__Available data__

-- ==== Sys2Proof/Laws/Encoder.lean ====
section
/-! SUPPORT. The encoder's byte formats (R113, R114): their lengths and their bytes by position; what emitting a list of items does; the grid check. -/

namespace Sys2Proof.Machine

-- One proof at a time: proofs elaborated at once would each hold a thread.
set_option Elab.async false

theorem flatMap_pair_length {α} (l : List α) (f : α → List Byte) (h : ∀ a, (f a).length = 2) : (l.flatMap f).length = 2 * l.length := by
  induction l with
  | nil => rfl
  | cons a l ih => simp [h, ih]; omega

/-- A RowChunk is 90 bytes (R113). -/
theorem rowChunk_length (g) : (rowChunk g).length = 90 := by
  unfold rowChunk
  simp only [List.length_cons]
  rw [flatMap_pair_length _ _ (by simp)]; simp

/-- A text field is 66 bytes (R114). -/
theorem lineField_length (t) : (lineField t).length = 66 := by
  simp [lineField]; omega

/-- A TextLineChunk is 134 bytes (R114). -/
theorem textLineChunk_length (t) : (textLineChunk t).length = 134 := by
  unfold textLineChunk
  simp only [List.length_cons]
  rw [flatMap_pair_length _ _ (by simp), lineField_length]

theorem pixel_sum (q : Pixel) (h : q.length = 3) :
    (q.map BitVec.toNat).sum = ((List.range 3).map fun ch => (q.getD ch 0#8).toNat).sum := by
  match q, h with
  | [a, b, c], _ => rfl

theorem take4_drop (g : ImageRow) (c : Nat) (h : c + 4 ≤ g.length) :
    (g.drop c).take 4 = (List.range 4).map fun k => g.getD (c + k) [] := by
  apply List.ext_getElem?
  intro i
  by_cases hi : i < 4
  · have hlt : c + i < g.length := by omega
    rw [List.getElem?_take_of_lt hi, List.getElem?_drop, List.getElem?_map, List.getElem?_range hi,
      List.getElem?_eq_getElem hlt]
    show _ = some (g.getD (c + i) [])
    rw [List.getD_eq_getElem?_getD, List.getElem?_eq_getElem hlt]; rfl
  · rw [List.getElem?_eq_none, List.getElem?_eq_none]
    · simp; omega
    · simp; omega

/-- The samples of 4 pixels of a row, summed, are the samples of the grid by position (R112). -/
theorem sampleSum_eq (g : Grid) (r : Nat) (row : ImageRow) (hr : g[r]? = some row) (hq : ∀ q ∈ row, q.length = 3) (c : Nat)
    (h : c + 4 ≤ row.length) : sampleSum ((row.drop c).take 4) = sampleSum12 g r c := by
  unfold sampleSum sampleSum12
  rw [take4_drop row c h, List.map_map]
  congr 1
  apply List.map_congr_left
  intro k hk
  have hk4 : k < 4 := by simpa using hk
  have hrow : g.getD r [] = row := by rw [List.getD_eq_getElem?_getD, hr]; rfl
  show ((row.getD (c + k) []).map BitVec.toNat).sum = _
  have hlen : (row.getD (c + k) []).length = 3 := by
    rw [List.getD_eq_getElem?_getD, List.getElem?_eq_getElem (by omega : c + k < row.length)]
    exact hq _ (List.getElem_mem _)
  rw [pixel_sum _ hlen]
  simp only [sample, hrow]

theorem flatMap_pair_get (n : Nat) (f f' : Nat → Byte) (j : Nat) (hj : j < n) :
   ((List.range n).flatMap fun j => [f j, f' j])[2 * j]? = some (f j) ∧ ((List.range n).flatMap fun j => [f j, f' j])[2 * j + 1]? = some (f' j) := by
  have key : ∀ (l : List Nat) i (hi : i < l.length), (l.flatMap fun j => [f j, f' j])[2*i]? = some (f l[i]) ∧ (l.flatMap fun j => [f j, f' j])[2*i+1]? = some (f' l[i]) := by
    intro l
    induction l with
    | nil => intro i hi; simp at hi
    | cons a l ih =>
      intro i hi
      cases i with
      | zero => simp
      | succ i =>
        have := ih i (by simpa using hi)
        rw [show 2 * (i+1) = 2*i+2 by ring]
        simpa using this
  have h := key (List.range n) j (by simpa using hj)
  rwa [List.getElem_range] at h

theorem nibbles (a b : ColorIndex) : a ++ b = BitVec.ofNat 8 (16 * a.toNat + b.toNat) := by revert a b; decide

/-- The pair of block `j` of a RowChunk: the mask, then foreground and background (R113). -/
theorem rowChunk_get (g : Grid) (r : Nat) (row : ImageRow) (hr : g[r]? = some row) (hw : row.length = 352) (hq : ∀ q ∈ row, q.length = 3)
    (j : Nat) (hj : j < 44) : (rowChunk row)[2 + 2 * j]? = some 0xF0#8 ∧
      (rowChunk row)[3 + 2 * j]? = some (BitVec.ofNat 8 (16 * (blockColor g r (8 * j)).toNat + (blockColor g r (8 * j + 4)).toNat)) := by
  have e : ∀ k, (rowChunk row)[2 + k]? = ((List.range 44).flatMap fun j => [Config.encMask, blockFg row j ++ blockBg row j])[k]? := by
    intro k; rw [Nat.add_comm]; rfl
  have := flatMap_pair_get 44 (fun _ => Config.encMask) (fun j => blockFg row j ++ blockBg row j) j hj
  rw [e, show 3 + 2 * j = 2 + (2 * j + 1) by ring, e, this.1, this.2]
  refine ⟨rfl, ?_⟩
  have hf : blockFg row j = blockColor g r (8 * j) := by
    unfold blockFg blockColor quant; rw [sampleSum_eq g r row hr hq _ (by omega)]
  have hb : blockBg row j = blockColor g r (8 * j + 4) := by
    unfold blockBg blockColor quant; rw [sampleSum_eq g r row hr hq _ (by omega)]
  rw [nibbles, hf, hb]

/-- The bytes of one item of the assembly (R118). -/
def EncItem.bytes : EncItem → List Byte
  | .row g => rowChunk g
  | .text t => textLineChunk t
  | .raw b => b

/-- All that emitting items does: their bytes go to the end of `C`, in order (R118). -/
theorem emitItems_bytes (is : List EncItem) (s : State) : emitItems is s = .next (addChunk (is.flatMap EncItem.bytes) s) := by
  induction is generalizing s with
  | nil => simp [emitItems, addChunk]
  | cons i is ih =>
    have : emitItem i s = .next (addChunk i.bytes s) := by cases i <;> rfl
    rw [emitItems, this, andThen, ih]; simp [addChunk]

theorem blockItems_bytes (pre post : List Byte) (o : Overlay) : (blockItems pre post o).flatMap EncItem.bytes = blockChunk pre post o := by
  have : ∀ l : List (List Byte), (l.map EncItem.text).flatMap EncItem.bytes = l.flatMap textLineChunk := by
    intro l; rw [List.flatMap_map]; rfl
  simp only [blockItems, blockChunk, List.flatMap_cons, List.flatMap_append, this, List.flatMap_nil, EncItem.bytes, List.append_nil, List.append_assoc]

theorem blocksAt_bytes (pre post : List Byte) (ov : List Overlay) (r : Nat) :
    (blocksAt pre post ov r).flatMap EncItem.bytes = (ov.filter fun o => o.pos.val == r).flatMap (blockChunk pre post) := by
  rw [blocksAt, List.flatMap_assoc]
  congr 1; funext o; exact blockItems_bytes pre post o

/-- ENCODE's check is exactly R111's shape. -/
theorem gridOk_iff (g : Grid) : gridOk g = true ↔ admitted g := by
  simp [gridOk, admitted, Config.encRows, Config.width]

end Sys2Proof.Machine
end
--
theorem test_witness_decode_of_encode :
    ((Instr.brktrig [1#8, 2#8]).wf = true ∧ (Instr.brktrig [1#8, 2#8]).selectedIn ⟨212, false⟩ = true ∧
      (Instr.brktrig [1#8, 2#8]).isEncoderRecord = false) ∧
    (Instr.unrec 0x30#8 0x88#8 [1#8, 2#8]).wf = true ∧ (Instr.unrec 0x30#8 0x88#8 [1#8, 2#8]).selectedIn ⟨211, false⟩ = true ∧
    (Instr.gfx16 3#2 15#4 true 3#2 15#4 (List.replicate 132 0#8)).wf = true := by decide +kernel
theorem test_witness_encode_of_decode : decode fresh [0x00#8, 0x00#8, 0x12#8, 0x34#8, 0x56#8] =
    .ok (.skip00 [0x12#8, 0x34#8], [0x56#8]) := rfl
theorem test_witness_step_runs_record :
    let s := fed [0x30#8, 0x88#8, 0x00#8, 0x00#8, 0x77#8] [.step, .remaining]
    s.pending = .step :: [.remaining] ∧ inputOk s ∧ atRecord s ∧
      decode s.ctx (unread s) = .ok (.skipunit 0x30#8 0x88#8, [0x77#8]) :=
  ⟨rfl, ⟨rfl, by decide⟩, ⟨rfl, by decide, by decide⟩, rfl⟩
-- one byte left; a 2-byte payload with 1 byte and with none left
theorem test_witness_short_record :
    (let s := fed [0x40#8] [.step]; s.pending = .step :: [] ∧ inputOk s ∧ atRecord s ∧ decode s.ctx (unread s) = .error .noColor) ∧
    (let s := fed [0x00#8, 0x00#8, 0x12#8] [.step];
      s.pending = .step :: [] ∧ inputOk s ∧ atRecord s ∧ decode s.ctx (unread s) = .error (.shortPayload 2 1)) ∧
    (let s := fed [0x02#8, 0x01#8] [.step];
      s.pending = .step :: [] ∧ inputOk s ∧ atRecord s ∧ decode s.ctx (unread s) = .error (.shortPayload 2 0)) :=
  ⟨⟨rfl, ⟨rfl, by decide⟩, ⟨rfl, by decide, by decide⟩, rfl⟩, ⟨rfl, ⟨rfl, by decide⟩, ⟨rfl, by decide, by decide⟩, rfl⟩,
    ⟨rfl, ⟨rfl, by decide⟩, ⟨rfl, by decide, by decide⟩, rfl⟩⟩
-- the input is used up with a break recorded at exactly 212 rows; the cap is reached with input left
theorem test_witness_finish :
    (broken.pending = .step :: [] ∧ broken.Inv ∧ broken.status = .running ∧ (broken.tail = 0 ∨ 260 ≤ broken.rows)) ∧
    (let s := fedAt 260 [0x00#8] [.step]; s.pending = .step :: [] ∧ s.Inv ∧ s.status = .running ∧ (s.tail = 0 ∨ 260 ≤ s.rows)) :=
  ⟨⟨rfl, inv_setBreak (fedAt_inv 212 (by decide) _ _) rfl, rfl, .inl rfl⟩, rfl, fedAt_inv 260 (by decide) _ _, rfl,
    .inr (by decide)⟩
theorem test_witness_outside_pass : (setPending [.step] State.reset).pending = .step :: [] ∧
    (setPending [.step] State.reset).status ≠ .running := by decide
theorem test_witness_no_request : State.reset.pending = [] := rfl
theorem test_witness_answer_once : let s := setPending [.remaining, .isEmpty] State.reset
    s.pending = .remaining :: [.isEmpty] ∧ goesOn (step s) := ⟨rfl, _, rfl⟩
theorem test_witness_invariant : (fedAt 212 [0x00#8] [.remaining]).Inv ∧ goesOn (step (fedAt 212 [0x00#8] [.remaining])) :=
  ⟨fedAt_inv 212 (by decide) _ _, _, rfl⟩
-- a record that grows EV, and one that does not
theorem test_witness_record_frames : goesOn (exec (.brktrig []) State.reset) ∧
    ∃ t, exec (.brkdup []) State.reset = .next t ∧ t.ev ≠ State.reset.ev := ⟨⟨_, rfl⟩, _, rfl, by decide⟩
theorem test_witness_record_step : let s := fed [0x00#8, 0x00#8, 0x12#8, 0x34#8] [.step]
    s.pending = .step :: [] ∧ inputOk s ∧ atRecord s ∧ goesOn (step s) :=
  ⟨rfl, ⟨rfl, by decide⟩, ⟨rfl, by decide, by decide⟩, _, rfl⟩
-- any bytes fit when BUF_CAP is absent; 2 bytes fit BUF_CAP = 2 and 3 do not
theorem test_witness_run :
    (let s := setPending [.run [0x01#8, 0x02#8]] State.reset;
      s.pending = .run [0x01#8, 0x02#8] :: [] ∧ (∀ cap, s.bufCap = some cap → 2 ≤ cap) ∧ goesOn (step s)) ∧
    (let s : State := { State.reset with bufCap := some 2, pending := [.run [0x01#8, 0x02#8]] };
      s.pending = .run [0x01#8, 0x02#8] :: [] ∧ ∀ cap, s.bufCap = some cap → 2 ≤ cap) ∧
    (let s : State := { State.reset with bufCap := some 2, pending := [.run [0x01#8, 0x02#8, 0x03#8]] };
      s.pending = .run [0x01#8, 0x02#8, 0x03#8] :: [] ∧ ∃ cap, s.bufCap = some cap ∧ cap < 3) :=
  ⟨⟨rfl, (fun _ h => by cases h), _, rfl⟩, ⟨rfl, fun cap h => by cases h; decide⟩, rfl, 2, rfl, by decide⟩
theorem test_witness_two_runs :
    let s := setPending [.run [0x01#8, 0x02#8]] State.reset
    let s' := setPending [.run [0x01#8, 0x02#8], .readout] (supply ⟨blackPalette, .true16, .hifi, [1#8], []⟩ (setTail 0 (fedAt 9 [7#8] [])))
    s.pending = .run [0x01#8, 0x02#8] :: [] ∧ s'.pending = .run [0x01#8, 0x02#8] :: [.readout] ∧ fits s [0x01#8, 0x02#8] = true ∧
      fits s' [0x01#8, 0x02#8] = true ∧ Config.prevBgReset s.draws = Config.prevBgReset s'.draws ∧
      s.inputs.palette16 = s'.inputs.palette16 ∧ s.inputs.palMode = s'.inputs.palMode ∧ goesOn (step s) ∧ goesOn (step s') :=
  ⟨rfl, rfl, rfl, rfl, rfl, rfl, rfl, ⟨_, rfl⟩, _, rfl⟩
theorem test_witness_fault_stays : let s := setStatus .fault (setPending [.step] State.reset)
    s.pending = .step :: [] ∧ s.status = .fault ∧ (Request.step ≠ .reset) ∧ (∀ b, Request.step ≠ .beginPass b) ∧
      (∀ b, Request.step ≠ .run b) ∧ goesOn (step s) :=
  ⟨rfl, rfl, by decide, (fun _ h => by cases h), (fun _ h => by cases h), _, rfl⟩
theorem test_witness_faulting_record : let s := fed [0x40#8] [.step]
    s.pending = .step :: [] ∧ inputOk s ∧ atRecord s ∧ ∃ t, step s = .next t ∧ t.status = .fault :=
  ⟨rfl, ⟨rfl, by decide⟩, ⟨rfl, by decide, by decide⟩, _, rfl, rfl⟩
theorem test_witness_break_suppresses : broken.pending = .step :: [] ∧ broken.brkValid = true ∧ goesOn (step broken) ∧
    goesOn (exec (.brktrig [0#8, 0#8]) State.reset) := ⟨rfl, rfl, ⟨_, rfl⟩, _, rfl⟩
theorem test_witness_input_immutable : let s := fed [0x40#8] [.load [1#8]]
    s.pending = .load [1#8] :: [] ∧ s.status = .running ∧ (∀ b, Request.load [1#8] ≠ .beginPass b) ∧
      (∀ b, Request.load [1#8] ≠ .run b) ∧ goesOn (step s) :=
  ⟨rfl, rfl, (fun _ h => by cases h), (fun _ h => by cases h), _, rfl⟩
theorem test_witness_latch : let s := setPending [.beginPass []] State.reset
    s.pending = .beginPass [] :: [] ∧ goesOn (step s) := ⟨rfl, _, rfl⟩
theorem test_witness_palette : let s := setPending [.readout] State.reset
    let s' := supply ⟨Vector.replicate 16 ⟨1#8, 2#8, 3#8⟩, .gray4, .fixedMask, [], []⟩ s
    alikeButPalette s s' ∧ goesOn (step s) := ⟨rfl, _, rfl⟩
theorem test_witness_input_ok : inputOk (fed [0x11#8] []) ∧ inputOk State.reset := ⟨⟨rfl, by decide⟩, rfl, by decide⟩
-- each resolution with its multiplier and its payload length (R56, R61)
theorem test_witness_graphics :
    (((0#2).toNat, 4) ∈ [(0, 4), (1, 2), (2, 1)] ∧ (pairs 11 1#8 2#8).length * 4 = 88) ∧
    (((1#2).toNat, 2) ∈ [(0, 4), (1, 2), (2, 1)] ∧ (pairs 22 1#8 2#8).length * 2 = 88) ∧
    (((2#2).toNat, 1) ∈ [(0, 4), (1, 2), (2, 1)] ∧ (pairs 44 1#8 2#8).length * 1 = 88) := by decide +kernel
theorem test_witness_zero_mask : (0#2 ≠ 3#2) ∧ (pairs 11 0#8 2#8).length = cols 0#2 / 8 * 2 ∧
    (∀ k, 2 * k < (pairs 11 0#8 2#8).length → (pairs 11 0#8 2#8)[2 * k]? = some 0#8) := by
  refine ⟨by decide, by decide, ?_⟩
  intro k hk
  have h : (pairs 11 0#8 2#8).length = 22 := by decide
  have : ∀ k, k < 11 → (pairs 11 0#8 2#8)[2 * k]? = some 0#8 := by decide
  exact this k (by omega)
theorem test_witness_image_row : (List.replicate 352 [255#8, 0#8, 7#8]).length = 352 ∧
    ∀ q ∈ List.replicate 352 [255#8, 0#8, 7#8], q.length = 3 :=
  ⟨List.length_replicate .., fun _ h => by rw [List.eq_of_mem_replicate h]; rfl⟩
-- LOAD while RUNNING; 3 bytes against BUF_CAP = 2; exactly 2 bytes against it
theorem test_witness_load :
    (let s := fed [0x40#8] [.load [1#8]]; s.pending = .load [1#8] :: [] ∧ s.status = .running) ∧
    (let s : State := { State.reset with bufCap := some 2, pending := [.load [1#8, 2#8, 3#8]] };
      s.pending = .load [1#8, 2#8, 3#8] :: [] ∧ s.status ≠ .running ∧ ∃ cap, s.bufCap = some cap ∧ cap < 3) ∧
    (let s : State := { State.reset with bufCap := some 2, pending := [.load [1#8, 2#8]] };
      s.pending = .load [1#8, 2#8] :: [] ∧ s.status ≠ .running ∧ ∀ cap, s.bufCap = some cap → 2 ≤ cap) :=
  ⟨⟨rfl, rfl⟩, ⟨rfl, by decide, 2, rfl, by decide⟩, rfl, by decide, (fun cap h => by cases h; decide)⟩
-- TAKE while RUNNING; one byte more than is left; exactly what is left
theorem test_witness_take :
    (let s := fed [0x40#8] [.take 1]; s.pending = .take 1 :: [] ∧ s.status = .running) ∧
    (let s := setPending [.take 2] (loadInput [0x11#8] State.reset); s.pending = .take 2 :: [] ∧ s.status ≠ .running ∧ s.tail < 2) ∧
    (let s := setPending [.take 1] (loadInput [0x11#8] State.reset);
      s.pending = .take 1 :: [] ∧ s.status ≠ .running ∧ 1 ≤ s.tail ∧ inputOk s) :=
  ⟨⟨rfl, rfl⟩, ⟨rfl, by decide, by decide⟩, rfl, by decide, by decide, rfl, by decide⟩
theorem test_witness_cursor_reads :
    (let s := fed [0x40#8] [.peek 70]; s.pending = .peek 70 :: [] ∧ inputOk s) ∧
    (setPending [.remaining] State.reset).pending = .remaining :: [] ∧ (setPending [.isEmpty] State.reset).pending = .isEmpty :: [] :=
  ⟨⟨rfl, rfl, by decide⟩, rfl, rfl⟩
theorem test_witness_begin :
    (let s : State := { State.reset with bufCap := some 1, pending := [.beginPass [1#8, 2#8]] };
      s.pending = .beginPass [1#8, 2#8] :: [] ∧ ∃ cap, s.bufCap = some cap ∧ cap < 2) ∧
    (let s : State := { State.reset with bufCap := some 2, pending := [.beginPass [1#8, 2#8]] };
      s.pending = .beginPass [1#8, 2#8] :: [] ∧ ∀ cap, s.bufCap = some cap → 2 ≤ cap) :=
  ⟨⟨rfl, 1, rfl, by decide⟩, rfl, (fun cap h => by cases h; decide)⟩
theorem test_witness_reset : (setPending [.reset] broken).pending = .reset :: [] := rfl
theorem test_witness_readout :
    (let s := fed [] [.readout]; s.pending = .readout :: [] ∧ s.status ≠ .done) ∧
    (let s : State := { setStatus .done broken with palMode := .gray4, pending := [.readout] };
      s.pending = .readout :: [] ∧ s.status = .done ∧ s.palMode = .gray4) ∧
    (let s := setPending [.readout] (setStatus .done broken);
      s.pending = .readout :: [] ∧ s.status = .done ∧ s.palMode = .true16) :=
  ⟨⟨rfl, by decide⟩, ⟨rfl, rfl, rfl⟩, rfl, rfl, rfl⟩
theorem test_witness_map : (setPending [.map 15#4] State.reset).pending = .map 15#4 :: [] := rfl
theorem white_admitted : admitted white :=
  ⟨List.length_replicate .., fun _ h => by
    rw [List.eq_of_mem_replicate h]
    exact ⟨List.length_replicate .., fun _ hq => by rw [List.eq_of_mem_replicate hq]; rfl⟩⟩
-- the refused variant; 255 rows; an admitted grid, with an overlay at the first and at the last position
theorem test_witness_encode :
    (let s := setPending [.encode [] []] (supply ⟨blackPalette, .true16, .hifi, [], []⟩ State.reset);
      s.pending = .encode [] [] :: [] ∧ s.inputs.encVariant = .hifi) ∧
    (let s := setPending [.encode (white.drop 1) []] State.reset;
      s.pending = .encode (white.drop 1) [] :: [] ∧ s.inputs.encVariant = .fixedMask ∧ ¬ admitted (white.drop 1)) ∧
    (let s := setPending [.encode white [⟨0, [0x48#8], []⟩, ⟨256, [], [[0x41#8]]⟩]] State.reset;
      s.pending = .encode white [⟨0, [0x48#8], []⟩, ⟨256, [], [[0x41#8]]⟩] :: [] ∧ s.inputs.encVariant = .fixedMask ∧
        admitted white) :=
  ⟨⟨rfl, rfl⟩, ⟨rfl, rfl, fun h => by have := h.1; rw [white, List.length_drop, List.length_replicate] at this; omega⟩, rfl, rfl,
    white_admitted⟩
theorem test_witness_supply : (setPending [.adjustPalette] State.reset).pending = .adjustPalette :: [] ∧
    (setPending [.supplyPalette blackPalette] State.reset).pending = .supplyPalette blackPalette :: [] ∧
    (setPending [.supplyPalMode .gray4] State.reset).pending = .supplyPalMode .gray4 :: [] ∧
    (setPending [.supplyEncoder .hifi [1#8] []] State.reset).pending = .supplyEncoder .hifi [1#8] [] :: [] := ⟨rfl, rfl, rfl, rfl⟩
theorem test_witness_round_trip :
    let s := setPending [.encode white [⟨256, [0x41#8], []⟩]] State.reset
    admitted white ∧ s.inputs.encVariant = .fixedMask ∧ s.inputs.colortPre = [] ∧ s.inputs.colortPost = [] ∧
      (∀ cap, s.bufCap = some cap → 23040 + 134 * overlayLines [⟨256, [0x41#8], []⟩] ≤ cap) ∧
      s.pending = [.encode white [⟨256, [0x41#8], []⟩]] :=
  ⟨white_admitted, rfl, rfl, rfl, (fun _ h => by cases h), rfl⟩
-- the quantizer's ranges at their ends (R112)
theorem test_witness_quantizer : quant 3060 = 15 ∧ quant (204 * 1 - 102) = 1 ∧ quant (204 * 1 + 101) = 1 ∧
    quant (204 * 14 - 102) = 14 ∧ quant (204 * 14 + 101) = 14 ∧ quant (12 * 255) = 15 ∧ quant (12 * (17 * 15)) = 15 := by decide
--
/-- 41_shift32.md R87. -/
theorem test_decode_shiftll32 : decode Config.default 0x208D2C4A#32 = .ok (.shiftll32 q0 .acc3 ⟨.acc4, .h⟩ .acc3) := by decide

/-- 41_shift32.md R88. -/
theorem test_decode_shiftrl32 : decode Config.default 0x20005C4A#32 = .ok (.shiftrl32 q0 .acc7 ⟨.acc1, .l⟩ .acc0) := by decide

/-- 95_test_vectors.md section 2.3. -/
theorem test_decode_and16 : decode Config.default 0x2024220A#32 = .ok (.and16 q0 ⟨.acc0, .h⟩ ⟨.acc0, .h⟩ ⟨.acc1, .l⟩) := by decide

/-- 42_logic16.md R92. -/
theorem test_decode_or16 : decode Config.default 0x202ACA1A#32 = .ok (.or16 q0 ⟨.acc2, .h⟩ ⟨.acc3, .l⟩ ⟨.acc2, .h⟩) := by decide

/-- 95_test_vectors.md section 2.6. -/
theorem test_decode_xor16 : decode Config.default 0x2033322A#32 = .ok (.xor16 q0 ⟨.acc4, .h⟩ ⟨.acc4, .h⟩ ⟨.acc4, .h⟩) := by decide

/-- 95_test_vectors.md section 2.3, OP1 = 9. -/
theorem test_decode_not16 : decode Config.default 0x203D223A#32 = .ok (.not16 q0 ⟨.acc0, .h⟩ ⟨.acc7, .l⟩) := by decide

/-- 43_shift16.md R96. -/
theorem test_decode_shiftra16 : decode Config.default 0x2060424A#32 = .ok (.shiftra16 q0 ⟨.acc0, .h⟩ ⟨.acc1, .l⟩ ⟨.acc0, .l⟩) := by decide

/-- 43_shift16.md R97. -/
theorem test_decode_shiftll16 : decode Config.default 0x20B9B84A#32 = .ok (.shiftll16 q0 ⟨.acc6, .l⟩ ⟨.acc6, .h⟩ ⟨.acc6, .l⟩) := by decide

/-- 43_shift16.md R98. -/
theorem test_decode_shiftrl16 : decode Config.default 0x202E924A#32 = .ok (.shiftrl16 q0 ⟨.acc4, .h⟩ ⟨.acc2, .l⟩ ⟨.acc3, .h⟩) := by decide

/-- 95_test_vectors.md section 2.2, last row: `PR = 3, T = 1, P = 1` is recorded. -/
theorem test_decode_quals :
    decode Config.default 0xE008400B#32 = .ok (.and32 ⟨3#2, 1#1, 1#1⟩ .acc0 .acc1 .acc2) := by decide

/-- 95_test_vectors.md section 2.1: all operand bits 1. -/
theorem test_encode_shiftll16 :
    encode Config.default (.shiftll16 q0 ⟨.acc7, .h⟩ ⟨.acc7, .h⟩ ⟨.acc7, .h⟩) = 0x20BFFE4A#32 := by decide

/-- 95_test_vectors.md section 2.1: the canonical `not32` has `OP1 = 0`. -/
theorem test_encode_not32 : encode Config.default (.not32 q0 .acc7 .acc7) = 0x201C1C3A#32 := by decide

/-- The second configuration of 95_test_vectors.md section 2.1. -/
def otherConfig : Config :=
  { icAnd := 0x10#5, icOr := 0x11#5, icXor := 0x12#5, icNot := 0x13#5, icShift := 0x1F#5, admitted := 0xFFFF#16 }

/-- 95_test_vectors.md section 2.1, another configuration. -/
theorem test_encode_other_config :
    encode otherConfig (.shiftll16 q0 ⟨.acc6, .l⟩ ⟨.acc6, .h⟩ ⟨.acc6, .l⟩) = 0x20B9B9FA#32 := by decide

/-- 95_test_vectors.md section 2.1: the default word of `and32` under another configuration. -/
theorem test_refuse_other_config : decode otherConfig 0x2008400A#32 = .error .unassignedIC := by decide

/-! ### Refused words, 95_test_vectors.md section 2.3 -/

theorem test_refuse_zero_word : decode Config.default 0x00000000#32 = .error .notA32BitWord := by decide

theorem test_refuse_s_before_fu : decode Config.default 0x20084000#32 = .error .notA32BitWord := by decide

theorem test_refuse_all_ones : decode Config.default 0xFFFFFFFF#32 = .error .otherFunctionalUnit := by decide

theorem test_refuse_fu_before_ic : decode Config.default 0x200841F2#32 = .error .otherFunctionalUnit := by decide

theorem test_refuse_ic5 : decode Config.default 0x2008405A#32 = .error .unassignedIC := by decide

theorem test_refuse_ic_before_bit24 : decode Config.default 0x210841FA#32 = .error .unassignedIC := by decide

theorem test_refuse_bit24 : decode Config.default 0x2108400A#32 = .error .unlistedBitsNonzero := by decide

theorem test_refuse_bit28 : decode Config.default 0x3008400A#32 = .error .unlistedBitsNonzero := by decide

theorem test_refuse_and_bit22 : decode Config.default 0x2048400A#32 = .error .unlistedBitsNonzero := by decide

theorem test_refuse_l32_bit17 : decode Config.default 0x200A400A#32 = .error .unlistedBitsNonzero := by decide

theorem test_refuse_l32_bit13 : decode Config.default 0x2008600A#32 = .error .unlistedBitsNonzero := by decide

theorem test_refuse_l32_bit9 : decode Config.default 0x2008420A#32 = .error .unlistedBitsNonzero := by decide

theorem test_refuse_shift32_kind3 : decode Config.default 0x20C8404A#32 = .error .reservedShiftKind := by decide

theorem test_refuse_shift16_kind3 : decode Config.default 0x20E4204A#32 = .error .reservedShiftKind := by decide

__Task directions__
From the listing above, copy all lines holding the word "last".

__Exercise result__
-- the refused variant; 255 rows; an admitted grid, with an overlay at the first and at the last position
/-- 95_test_vectors.md section 2.2, last row: `PR = 3, T = 1, P = 1` is recorded. -/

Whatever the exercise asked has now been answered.